An increasing penalty parameter has a better chance to converge to the target, while a fixed high penalty parameter may lead to convergence to a local minimum.
Issues with Penalty Method
If the penalty parameter is too high, the problem may become ill-conditioned (vanishing and exploding gradients). PANOC uses an estimate of the Lipschitz constant of the objective to determine the step size, which linearly increases with the penalty parameter. Therefore, the penalty factor needs to be capped to stay within a reasonable range. However, this leads to no guarantee of finding a feasible solution.
Heuristics for Local Minima Bypassing
- To avoid collision, if the obstacle cost is not smaller than a threshold within a certain number of time steps, an emergency stop is triggered.
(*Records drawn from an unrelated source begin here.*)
-- ==== Sys2Proof/Safety.lean ====
section
/-! DEFINITION. The terms claims use: the states a step serves, the invariant of the machine, and what it means that a run
of one instruction left memory or registers alone. -/

namespace Sys2Proof.Machine

/-- The latch is clear, so a step request does something (R305). -/
def Running (s : State) : Prop := s.fault = none

/-- What a full latch says is so: the opcode it names is illegal and PC stands at it (R302), or the address it names is
unclaimed under the strict policy (R306). -/
def LatchTrue (s : State) : Prop :=
  match s.fault with
  | none => True
  | some (.illegalOpcode op pc0) => operandCount op = none ∧ pc0 = s.pc
  | some (.unmappedMemoryAccess addr _) => claimed s.cfg addr = false

/-- The parameters' arrays are in canonical form and within their sizes (R6, R49, R53). -/
def ConfigWf (c : Config) : Prop :=
  c.ramInit.wf = true ∧ c.ramInit.below ramBytes = true ∧
  c.prgRom.wf = true ∧ c.prgRom.below (prgRomBytes c.prgRomSize) = true ∧
  c.prgRamInit.wf = true ∧ c.prgRamInit.below (prgRamBytes c.prgRamSize) = true

/-- Both memories are in canonical form and within their sizes (R49, R53). -/
def MemoryWf (s : State) : Prop :=
  s.ram.wf = true ∧ s.ram.below ramBytes = true ∧
  s.prgRam.wf = true ∧ s.prgRam.below (prgRamBytes s.cfg.prgRamSize) = true

/-- The invariant of the machine: well-formed parameters and memories, a truthful latch, and no pending NMI without the
interrupt extension (R312). -/
def Invariant (s : State) : Prop :=
  ConfigWf s.cfg ∧ MemoryWf s ∧ LatchTrue s ∧ (s.cfg.hasIrqNmi = false → s.nmiPending = false)

/-- Every byte of memory reads as before. -/
def SameMemory (s t : State) : Prop := ∀ addr, peek t addr = peek s addr

/-- Every byte of memory but those behind one address reads as before: the arbiter may map several addresses to one byte
(R49, R53), so an address counts as outside when it is routed elsewhere. -/
def SameMemoryBut (addr : Addr) (s t : State) : Prop :=
  ∀ other, route s.cfg other ≠ route s.cfg addr → peek t other = peek s other

/-- What no instruction writes: the parameters, PRG ROM among them, the interrupt inputs and the pending NMI. -/
def SameOutside (s t : State) : Prop :=
  t.cfg = s.cfg ∧ t.irq = s.irq ∧ t.nmi = s.nmi ∧ t.nmiPending = s.nmiPending

/-- The six registers are as before (R302, R306, R308). -/
def SameRegisters (s t : State) : Prop :=
  t.a = s.a ∧ t.x = s.x ∧ t.y = s.y ∧ t.sp = s.sp ∧ t.p = s.p ∧ t.pc = s.pc

/-- The decode table gives a mnemonic exactly these opcodes, each with its form (R80, R119). -/
def Assigns (m : Mnemonic) (rows : List (Byte × Form)) : Prop :=
  ∀ op form, opcodeRow op = some (m, form) ↔ (op, form) ∈ rows

/-- The addressing form of a mode (R102 to R111). -/
def modeForm : Mode → Form
  | .immediate _ => .immediate
  | .accumulator => .accumulator
  | .zeroPage _ => .zeroPage
  | .zeroPageX _ => .zeroPageX
  | .zeroPageY _ => .zeroPageY
  | .indexedIndirectX _ => .indexedIndirectX
  | .indirectIndexedY _ => .indirectIndexedY
  | .absolute _ => .absolute
  | .absoluteX _ => .absoluteX
  | .absoluteY _ => .absoluteY

/-- The operand bytes a mode consumed, low byte first (R101 to R111). -/
def modeBytes : Mode → List Byte
  | .accumulator => []
  | .immediate b | .zeroPage b | .zeroPageX b | .zeroPageY b | .indexedIndirectX b | .indirectIndexedY b => [b]
  | .absolute w | .absoluteX w | .absoluteY w => [lowByte w, highByte w]

/-- An outcome with its next state, if it is one, changed. -/
def mapNext (f : State → State) : Host.Outcome State Fault Refusal → Host.Outcome State Fault Refusal
  | .next t => .next (f t)
  | .fault r => .fault r
  | .refused r => .refused r

/-- The state with the Decimal flag at a value (R29). -/
def withDecimal (d : Bool) (s : State) : State := { s with p := { s.p with d := d } }

/-- Bytes stand at consecutive addresses, each in an array of the block or in an absent cartridge's space that reads 0
(R70: byte k is at `wrap16(pc0 + k)`). -/
def HoldsAt : List Byte → Addr → State → Prop
  | [], _, _ => True
  | b :: rest, addr, s => peek s addr = some b ∧ HoldsAt rest (addr + 1) s

/-- The read transactions of bytes at consecutive addresses, in address order (R101). -/
def readsOf : List Byte → Addr → List BusEvent
  | [], _ => []
  | b :: rest, addr => .read addr b :: readsOf rest (addr + 1)

end Sys2Proof.Machine
end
- (If the agent gets stuck) Use grid-based A* algorithm to find an intermediate waypoint to bypass the local minima.
References
- [1] Embedded nonlinear model predictive control for obstacle avoidance using PANOC, ECC 2018. Online.
Extension
First-Order vs Second-Order Optimization Solvers
| Method / Solver | Type | Derivative Used | Reference / Link |
|---|---|---|---|
| FISTA | First-order | Gradient only | Beck & Teboulle (2009) |
| ADMM | First-order | Gradient only | Boyd et al. (2011) |
| Chambolle–Pock | First-order primal-dual | Gradient only | Chambolle & Pock (2011) |
| PANOC | First-order + quasi-Newton | Gradient only + limited-memory | Stella et al. (2017) |
| Proximal Gradient | First-order | Gradient only | Parikh & Boyd (2013) |
| OSQP | First-order splitting | Gradient only | Stellato et al. (2020) |
| SQP (SNOPT) | Second-order | Gradient + Hessian | Gill et al. (2005) |
| IPOPT | Second-order (Interior Point) | Gradient + Hessian | Wächter & Biegler (2006) |
| Numerical Optimization Book | Reference book | Gradient + Hessian (for SQP & IP) | Nocedal & Wright (2006) |
- First-Order Methods: Use gradients only, faster per iteration, scalable to large problems.
- Second-Order Methods (SQP, IP): Use gradients + Hessians, more accurate per iteration but computationally heavier.